Eine erhellende Lektüre für Menschen, die sich häufig getrieben fühlen. Eine Rezension
faul in der Hängematte

Ausdrücke wie »fauler Hund« und »auf der faulen Haut liegen« lassen erahnen, was man hierzulande von Müßiggang hält. Nicht viel. Selbst Menschen, die sehr viel arbeiten, verspüren oft den Druck, noch mehr zu tun. Ist Faulheit schlecht? Der Journalist und Autor Bernd Imgrund weiß: Die Bewertung des Nichtstuns ist abhängig von der Gesellschaft und dem historischen Kontext.
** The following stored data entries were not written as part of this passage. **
/-- Settles O49: each of the six kinds of step keeps the end of the command in progress, or leaves none
in progress; an acceptance has checked its own. -/
theorem stepKeepsTheClocksRoom : Obligations.StepKeepsTheClocksRoom := by
  intro s t hi hroom h
  obtain ⟨-, -, rfl⟩ | ⟨p, rest, hr, hd, rfl⟩ | ⟨hr, -, hb, h⟩ | ⟨-, -, -, -, rfl⟩ |
    ⟨-, -, -, -, h⟩ | ⟨-, -, hb, -, h⟩ := step_cases h
  · exact clockRoom_of_not_busy rfl
  · exact clockRoom_drivePorts hroom hr hd
  · exact clockRoom_loopStep hi hroom hb hr h
  · exact clockRoom_of_not_busy rfl
  · exact clockRoom_accept h
  · refine clockRoom_of_not_busy ?_
    rw [(waitStep_cases h).1]
    exact hb

/-! ### The configuration -/

theorem cfgReady_false {s : State} (h : s.phase ≠ .unconfigured) : s.cfgReady = false := by
  rw [Bool.eq_false_iff, ne_eq, cfgReady_iff]
  exact fun hc => h hc.1

theorem cmdReady_false {s : State} (h : s.phase ≠ .idle) : s.cmdReady = false := by
  rw [Bool.eq_false_iff, ne_eq, cmdReady_iff]
  exact fun hc => h hc.1

/-- Settles O7: the meaning of CONFIGURE at a ready port, and the step at its handshake. -/
theorem configureTakesTheId : Obligations.ConfigureTakesTheId := by
  refine ⟨fun id s hp hr => ?_, fun s hp hr hv hd => ?_⟩
  · exact ⟨_, execConfigure_ready id hp hr, rfl, cfgReady_iff.mpr ⟨hp, hr⟩,
      cmdReady_false (by simp [hp]), cfgReady_false nofun, cmdReady_iff.mpr ⟨rfl, hr⟩⟩
  · exact ⟨_, step_configure hp hr hv hd, rfl⟩

/-- A step of the loop leaves the block configured. -/
theorem loopStep_phase_ne_unconfigured {tm : Config.Timing} {s t : State} (hb : s.busy = true)
    (h : loopStep tm s = .next t) : t.phase ≠ .unconfigured := by
  obtain ⟨-, h⟩ | ⟨hp, h⟩ := loopStep_cases hb h
  · obtain ⟨-, ⟨-, rfl⟩ | ⟨-, rfl⟩⟩ := deadlineTest_cases h <;> nofun
  · obtain ⟨-, h⟩ | ⟨-, rfl⟩ := driveStep_cases h
    · obtain ⟨e, -, ⟨_, -, rfl⟩ | ⟨-, -, rfl⟩⟩ := entryStep_cases h <;> simp [hp]
    · nofun

/-- After an acceptance a command is in progress or the block has faulted. -/
theorem accept_phase {tm : Config.Timing} {w : BitVec 16} {d : Duration} {s t : State}
    (h : accept tm w d s = .next t) : t.phase = .fault ∨ t.phase = .check := by
  obtain ⟨-, rfl⟩ | ⟨-, -, rfl⟩ | ⟨-, -, -, rfl⟩ := accept_cases h
  · exact .inl rfl
  · exact .inl rfl
  · exact .inr rfl

theorem accept_deviceId {tm : Config.Timing} {w : BitVec 16} {d : Duration} {s t : State}
    (h : accept tm w d s = .next t) : t.deviceId = s.deviceId := by
  obtain ⟨-, rfl⟩ | ⟨-, -, rfl⟩ | ⟨-, -, -, rfl⟩ := accept_cases h <;> rfl

/-- Settles O8: of the kinds of step that a configured block takes with `rst` 0, none writes the id. -/
theorem deviceIdIsTakenOnce : Obligations.DeviceIdIsTakenOnce := by
  refine fun s hp => ⟨cfgReady_false hp, fun id => execConfigure_notReady id (cfgReady_false hp),
    fun t hr h => ?_⟩
  obtain ⟨hrst, -, -⟩ | ⟨p, rest, -, -, rfl⟩ | ⟨-, -, hb, h⟩ | ⟨-, -, hu, -, -⟩ |
    ⟨-, -, -, -, h⟩ | ⟨-, -, -, -, h⟩ := step_cases h
  · simp [hr] at hrst
  · exact ⟨rfl, hp⟩
  · exact ⟨by rw [loopStep_eq hb h], loopStep_phase_ne_unconfigured hb h⟩
  · exact absurd hu hp
  · have hid := accept_deviceId h
    refine ⟨hid, ?_⟩
    obtain hphase | hphase := accept_phase h <;> simp [hphase]
  · rw [(waitStep_cases h).1]
    exact ⟨rfl, hp⟩

/-! ### Acceptance -/

/-- A launch does what an acceptance is said to do (42_transmitter_session.md R194). -/
theorem launch_accepted (s : State) (w : BitVec 16) (d : Duration) :
    Accepted s (s.launch Config.taken w d) (chanField w) (cmdField w) (effectiveStrength w) d := by
  refine ⟨?_, fun k hk => launch_read k hk, fun i hi => ?_⟩
  · apply State.ext <;> simp [deadlineFrom]
  · rw [launch_frame]
    exact read_writeFrame_above _ _ _ _ _ i hi

/-- A handshake whose word is legal and fits the clock launches the command. -/
theorem step_launch {s : State} (hp : s.phase = .idle) (hr : s.inputs.rst = false)
    (hv : s.inputs.cmdValid = true) (hd : s.dueEvent = none)
    (hc : legalChannel (chanField s.inputs.cmdWord) = true)
    (hk : legalCommand (cmdField s.inputs.cmdWord) = true) (hroom : roomFor s s.inputs.cmdDuration) :
    step s = .next ((s.lower (.command s.inputs.cmdWord s.inputs.cmdDuration)).launch
      Config.taken s.inputs.cmdWord s.inputs.cmdDuration) :=
  (step_accept hp hr hv hd).trans (accept_launch hc hk (launchFits_iff.mpr hroom))

theorem accept_illegalChannel {tm : Config.Timing} {w : BitVec 16} {d : Duration} {s : State}
    (hc : legalChannel (chanField w) = false) :
    accept tm w d s = .next (s.takeFault .illegalChannel) := by
  rw [accept, if_pos hc]

theorem accept_illegalCommand {tm : Config.Timing} {w : BitVec 16} {d : Duration} {s : State}
    (hc : legalChannel (chanField w) = true) (hk : legalCommand (cmdField w) = false) :
    accept tm w d s = .next (s.takeFault .illegalCommand) := by
  rw [accept, if_neg (by simp [hc]), if_pos hk]

theorem accept_refused {tm : Config.Timing} {w : BitVec 16} {d : Duration} {s : State}
    (hc : legalChannel (chanField w) = true) (hk : legalCommand (cmdField w) = true)
    (hf : launchFits tm s.time d = false) : accept tm w d s = .refused .clockOverflow := by
  simp [accept, hc, hk, hf]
In seinem spannenden Buch erzählt er, wie Faulheit im Lauf der Geschichte mal kritisch, mal als gottesfürchtig, mal als Todsünde und mal als Familienrecht betrachtet wurde. Die unterschiedlichen Ansichten von Kirchen spielten dabei eine große Rolle. »Die blauen Montage«, an denen Handwerker nicht arbeiteten, verschwanden größtenteils mit der Industrialisierung. »Maschinen vertragen keine langen Standzeiten«, wie Imgrund es ausdrückt. Die Digitalisierung verwischte dann endgültig die Grenzen zwischen Arbeit und Freizeit. »Vom ›Nine to five‹ zum ›24/7‹: Die Räder müssen rollen, die Datenmengen fließen.« Die amüsante Erzählweise des Autors macht gute Laune. Gleichzeitig liefert er eine umfassende und fundierte Recherche.
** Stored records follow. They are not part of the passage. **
-- ==== Sys2Proof/Syntax.lean ====
section
/-! DEFINITION. The commands the TK4610 takes: one constructor of `Instr` per row of spec/opcode_table.json, each with
the operands its rule gives it.  A register access carries the accessing function (`fn`, an instance number of R364);
an event of the part carries the unit it falls on and what the outside world supplied with it. -/

namespace Sys2Proof

/-- Size of a host access (R11, R12). -/
inductive AccSize where
  | b1 | b2 | b4 | b8
  deriving DecidableEq, Repr

/-- One software access to a register (R10–R12): by function `fn`, or by the command processor where `cp`.  `val` is what a
write writes, none for a read.  In the cycle in which the access is applied, hardware updates the bits of `upd` (the value it
loads, in an RC field) and a reset reaches the bits of `rst` (R8, R9). -/
structure RegAcc where
  cp : Bool
  fn : InstNo
  off : BitVec 26
  size : AccSize
  val : Option (BitVec 64)
  ep : Bool
  upd : BitVec 64
  rst : BitVec 64
  deriving DecidableEq, Repr

/-- What falls into the cycle of a register write: whether the command processor writes it, the bits that hardware updates and those
that a reset reaches, and the other accesses of the cycle (R8–R10). -/
structure SameCycle where
  cp : Bool
  upd : BitVec 64
  rst : BitVec 64
  same : List RegAcc
  deriving DecidableEq, Repr

/-- A read of a register: its place, its size, and whether the word read is the low word of a counter wider than 32 bits, which the
register tables do not give (R7, R11, R12; log entry 15). -/
structure RegRead where
  off : BitVec 26
  size : AccSize
  wide : Bool
  deriving DecidableEq, Repr

/-- A read of SCH_RFXMAX of a port, and the maximum that hardware loads in its cycle, 0 where it loads none (R8, R228). -/
structure RfxRead where
  p : PortNo
  load : BitVec 16
  deriving DecidableEq, Repr

/-- For how many PTU clocks a change of an encoder input has been stable, and by how much its delay from the balls differs from
(FILT + 1) × 2 ns + 10 ns, in 2⁻¹⁶ ns (R25, R28). -/
structure InputAt where
  stable : BitVec 4
  skew : BitVec 18
  deriving DecidableEq, Repr

/-- A change of the encoder inputs A and B (R24, R25): the levels it leads to, for how many PTU clocks they have been stable, and by how
much its delay from the balls differs from (FILT + 1) × 2 ns + 10 ns, in 2⁻¹⁶ ns (R28). -/
structure EncEdge where
  a : Bool
  b : Bool
  stable : BitVec 4
  skew : BitVec 18
  deriving DecidableEq, Repr

/-- A rising edge of Z of a track, and the change of A and B that is applied in the same PTU clock (R25, R27). -/
structure ZEdge where
  t : BitVec 3
  stable : BitVec 4
  skew : BitVec 18
  ab : Option EncEdge
  deriving DecidableEq, Repr

/-- A low-frequency burst that a root port hears, by its length in ns (R77). -/
structure BurstIn where
  p : PortNo
  ns : BitVec 16
  deriving DecidableEq, Repr

/-- A PRESENCE burst, by its length in ns, and the TRAIN blocks, byte 0 lowest, that the partner sends in the training that the burst
starts (R77, R79). -/
structure PresenceIn where
  p : PortNo
  ns : BitVec 16
  train : List (BitVec 64)
  deriving DecidableEq, Repr

/-- The block times that the receiver of a root port has seen, the latest last: 66 bits, or none without block lock (R71, R90). -/
structure LockIn where
  p : PortNo
  line : List (Option (BitVec 66))
  deriving DecidableEq, Repr

/-- What the receiver of a root port has taken from the lane for one packet, from its SOP block to its last (R71, R72): the 58
bits received before it, the oldest lowest, and its 66-bit blocks in order.  A block holds its sync header in [1:0] and the 64
bits that follow it in [65:2], the first received lowest. -/
structure RxLine where
  seed : BitVec 58
  line : List (BitVec 66)
  deriving DecidableEq, Repr

/-- Format R below OP (R319): [25:21] RD, [20:16] RA, [15:11] RB, [10] 0, [9:6] AUX; FN is the row's. -/
structure RFmt where
  rd : BitVec 5
  ra : BitVec 5
  rb : BitVec 5
  z : BitVec 1
  aux : BitVec 4
  deriving DecidableEq, Repr

/-- Format I below OP (R319). -/
structure IFmt where
  rd : BitVec 5
  ra : BitVec 5
  imm : BitVec 16
  deriving DecidableEq, Repr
Manchmal streut Imgrund überraschende Anekdoten und Fakten ein. Wer hätte beispielsweise erwartet, in dem Buch zu erfahren, dass das Faultier »Sid« aus dem Film »Ice Age« eigentlich viel größer hätte sein müssen: Die Riesenfaultiere der Eiszeit waren nämlich bis zu sechs Metern lang und wogen bis zu sechs Tonnen. Zitate, Bilder und Alltagstipps lockern die Lektüre auf. Berühmte Denker tauchen ebenso auf wie bekannte fiktive Charaktere. 
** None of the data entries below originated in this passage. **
-- ==== Sys2Proof/Machine/Regs.lean ====
section
/-! DEFINITION. The register map of the TK4610: every register field the spec's register tables give, with its place in
the manager's BAR0 (R14), its type (R3) and its reset value.  Registers of a function window (R17) stand at
0x400_0000 + instance × 0x1_0000, which is the model's own numbering (log entry 3).  A field whose Reset column reads
fuse, strap or * has here the value log entry 2 names; start-up loads the fused ones (R602). -/

namespace Sys2Proof.Machine

/-- The field types of R3. -/
inductive FType where
  | rw | ro | w1c | w1s | rc | wo | rwh | cnt
  deriving DecidableEq, Repr

/-- One register field: the offset of its register for index (0, 0), the strides of its two indices, its bits, its type,
its reset value, whether a CNT field wraps (R5), the place (register offset, bit) of its FIELD_COLL bit (R6), and the case
of Field.resetAt where the reset value depends on the index. -/
structure Field where
  base : Nat
  s1 : Nat
  s2 : Nat
  hi : Nat
  lo : Nat
  ty : FType
  rst : Nat
  wraps : Bool := false
  coll : Option (Nat × Nat) := none
  idx : Nat := 0
  deriving DecidableEq, Repr

/-- Number of values of a field. -/
def Field.span (f : Field) : Nat := 2 ^ (f.hi + 1 - f.lo)
/-- The key under which State holds the field of indices i, j: 32 × register offset + lowest bit. -/
def Field.key (f : Field) (i : Nat := 0) (j : Nat := 0) : Nat := 32 * (f.base + f.s1 * i + f.s2 * j) + f.lo

/-- The clock source of domain d after reset (R553). -/
def pllOfDomain (d : Nat) : Nat :=
  if d = 0 then 1 else if d < 5 then 3 else if d < 7 then 4 else if d < 8 then 0 else 5

/-- The reset value of a field for indices i, j (R266, R312, R373, R391, R433, R553, R573, R599). -/
def Field.resetAt (f : Field) (i j : Nat) : Nat :=
  match f.idx with
  | 0 => f.rst
  | 1 => j
  | 2 => if i % 32 = 0 then 1 else 0
  | 3 => i / 32
  | 4 => i % 32
  | 5 => i
  | 6 => if i = 1 then 0 else 1
  | 7 => if i < 3 then 60 else if i < 4 then 0 else 40
  | 8 => if i < 2 then 1 else 0
  | 9 => pllOfDomain i
  | 10 => if i = 4 then 1 else 0
  | 11 => if i % 33 = 32 then 1 else 0
  | 13 => if i < 128 then 1 else 0
  | 14 => if i < 128 then i else 0
  | _ => if i % 33 = 32 then 0 else 32 * (i / 33) + i % 33

/-- One register (or array of registers): first offset, strides and sizes of its indices, and its fields. -/
structure RegD where
  base : Nat
  s1 : Nat
  n1 : Nat
  s2 : Nat
  n2 : Nat
  fields : List Field
  deriving DecidableEq, Repr

namespace R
Ob Faulheit nun gut oder schlecht ist, bleibt wohl eine Frage der Perspektive. Imgrund zufolge kommt es auch auf die Art von Faulheit an: »Toxische Faulheit« macht träge und ist ungesund, »entspannte Faulheit« hingegen ist zum Genießen der arbeitsfreien Zeit. Der Autor schließt mit einem Plädoyer dafür, die heutige Arbeitswelt mal grundsätzlich zu überdenken. Dabei geht es ihm nicht etwa darum, weniger Stunden pro Woche vorzuschreiben: »Wer auf seine 80-Stunden-Woche nicht verzichten will, darf gern daran festhalten. Er soll sich nur nicht einbilden, dadurch ein besserer Mensch zu sein.« Zehn Stunden, so sein Fazit, täten es genauso gut.

»Faul!« ist eine erhellende Lektüre für Menschen, die sich häufig getrieben fühlen und denen der Wunsch nach Freizeit ein schlechtes Gewissen macht. Die verschiedenen Perspektiven lassen die Leserinnen und Leser ihre Einstellungen zu Produktivität und Entspannung überdenken. Und: Das Buch ist kurz genug, dass auch lesefaule Menschen es bis zur letzten Seite schaffen.